▸ Exercise goal: Where the data below has the string "that", return the whole line.

▸ Source data:
+++

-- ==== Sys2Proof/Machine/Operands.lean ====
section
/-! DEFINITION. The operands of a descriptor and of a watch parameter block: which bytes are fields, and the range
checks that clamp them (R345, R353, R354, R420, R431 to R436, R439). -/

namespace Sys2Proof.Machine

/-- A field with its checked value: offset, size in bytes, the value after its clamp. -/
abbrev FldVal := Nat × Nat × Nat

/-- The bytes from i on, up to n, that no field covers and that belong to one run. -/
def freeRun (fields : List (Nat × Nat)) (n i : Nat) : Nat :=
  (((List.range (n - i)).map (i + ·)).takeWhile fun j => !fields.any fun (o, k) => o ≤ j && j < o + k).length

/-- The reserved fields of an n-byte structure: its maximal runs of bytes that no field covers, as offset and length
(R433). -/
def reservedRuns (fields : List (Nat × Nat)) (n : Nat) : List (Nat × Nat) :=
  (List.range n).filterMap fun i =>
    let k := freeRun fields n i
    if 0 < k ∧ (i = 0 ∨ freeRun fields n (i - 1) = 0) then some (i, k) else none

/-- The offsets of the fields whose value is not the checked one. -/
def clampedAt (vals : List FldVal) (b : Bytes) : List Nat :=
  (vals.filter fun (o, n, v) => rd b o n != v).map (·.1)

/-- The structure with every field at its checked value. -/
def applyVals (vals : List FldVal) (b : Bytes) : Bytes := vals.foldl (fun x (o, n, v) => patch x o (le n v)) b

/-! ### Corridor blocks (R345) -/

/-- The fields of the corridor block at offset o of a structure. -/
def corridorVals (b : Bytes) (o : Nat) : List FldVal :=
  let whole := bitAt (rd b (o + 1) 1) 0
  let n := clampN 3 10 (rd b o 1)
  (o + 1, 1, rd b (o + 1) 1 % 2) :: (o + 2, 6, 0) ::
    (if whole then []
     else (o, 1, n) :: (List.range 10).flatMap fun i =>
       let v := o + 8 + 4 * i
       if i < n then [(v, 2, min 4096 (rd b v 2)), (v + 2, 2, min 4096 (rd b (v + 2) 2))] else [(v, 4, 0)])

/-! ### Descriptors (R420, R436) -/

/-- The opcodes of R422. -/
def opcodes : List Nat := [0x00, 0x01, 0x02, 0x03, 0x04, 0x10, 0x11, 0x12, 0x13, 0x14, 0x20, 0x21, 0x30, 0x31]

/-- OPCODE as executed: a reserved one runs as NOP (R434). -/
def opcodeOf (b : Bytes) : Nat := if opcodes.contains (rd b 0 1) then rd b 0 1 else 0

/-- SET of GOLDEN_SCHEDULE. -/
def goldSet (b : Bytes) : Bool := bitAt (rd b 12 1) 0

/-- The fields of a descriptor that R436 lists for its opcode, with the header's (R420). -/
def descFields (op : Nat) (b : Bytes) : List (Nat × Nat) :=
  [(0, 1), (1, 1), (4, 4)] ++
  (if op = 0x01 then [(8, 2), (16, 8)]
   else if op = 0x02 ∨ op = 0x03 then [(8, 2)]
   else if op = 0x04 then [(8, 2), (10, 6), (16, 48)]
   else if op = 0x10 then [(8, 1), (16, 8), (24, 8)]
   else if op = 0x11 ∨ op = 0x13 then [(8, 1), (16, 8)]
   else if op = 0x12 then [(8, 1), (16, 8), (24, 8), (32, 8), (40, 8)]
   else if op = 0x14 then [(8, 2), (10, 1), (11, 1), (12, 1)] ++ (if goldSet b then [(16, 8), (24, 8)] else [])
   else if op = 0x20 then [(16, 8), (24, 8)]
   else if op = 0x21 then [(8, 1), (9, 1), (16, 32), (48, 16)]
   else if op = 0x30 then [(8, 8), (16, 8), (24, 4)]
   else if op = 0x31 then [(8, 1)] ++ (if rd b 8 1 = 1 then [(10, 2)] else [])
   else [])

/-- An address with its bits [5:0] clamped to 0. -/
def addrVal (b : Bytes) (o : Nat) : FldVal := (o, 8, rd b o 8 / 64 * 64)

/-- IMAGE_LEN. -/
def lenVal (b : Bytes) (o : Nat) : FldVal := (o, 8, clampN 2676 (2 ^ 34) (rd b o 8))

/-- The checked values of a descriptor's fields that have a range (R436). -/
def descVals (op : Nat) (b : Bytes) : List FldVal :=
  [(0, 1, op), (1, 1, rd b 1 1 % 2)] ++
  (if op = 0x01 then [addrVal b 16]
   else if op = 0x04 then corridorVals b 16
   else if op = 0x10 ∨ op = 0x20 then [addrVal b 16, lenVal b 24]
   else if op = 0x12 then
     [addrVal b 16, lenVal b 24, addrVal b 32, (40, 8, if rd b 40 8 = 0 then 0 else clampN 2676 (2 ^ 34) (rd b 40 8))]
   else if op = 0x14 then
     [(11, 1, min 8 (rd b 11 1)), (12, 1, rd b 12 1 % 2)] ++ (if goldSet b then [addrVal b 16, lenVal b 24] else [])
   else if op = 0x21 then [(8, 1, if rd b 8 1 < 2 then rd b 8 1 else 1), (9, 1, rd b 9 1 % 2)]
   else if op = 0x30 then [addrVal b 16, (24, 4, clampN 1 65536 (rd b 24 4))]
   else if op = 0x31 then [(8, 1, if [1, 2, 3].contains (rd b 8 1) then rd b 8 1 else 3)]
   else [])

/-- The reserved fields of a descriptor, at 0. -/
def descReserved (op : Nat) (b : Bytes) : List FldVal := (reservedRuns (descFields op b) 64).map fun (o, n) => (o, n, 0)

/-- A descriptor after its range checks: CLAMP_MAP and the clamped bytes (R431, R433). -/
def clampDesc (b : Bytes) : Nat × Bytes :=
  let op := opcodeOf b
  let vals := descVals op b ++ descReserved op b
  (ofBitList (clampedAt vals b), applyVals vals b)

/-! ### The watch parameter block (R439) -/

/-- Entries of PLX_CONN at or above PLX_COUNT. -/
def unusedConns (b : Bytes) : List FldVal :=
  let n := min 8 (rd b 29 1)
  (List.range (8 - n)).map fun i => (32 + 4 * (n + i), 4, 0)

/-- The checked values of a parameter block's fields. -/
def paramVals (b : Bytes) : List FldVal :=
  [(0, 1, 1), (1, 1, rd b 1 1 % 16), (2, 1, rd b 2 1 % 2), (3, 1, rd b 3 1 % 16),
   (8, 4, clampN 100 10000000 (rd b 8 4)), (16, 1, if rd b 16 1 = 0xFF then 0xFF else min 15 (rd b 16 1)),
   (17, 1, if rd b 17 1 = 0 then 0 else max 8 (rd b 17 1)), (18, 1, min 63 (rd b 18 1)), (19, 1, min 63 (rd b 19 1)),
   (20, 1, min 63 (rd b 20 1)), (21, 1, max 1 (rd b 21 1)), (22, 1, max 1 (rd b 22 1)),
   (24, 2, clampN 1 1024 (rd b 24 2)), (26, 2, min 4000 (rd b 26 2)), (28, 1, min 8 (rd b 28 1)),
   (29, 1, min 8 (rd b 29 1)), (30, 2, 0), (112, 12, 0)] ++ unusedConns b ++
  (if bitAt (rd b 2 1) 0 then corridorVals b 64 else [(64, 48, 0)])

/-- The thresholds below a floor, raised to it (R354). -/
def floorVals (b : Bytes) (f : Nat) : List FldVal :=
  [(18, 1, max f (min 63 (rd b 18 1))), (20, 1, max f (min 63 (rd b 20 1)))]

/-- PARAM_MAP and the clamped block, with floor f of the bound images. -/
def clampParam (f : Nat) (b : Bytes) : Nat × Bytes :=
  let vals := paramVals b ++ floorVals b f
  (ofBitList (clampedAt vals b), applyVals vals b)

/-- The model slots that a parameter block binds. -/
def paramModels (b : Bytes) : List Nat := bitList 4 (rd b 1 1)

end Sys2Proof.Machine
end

+++

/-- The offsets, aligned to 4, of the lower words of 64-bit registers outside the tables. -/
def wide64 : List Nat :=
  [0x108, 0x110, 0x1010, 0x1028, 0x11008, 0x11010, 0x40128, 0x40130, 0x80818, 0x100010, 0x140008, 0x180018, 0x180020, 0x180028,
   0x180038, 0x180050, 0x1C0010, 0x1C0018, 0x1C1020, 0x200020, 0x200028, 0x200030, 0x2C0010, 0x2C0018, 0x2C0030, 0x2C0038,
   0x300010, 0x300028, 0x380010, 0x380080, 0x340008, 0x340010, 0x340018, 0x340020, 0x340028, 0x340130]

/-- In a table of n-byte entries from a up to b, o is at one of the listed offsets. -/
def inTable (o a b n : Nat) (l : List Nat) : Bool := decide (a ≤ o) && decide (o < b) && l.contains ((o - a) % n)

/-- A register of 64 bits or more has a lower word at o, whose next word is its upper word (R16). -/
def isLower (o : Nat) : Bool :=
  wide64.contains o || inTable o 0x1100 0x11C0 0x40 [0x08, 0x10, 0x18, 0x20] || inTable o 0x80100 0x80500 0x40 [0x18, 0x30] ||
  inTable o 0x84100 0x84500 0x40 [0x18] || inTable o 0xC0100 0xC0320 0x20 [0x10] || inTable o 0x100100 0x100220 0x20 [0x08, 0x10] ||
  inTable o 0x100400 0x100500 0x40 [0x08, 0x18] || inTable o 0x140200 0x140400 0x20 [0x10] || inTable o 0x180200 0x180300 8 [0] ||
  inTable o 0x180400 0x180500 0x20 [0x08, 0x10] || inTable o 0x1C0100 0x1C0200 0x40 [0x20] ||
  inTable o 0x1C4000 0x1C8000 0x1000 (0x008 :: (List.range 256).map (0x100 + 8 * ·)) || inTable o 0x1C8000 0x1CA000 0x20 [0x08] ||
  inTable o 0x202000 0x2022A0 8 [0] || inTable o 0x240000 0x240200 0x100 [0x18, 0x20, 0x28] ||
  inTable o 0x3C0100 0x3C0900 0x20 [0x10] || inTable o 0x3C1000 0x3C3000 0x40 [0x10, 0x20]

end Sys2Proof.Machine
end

+++

▸ Result for this task:
checks that clamp them (R345, R353, R354, R420, R431 to R436, R439). -/
/-- The bytes from i on, up to n, that no field covers and that belong to one run. -/
/-- The reserved fields of an n-byte structure: its maximal runs of bytes that no field covers, as offset and length
/-- The fields of a descriptor that R436 lists for its opcode, with the header's (R420). -/
/-- The checked values of a descriptor's fields that have a range (R436). -/
/-- The model slots that a parameter block binds. -/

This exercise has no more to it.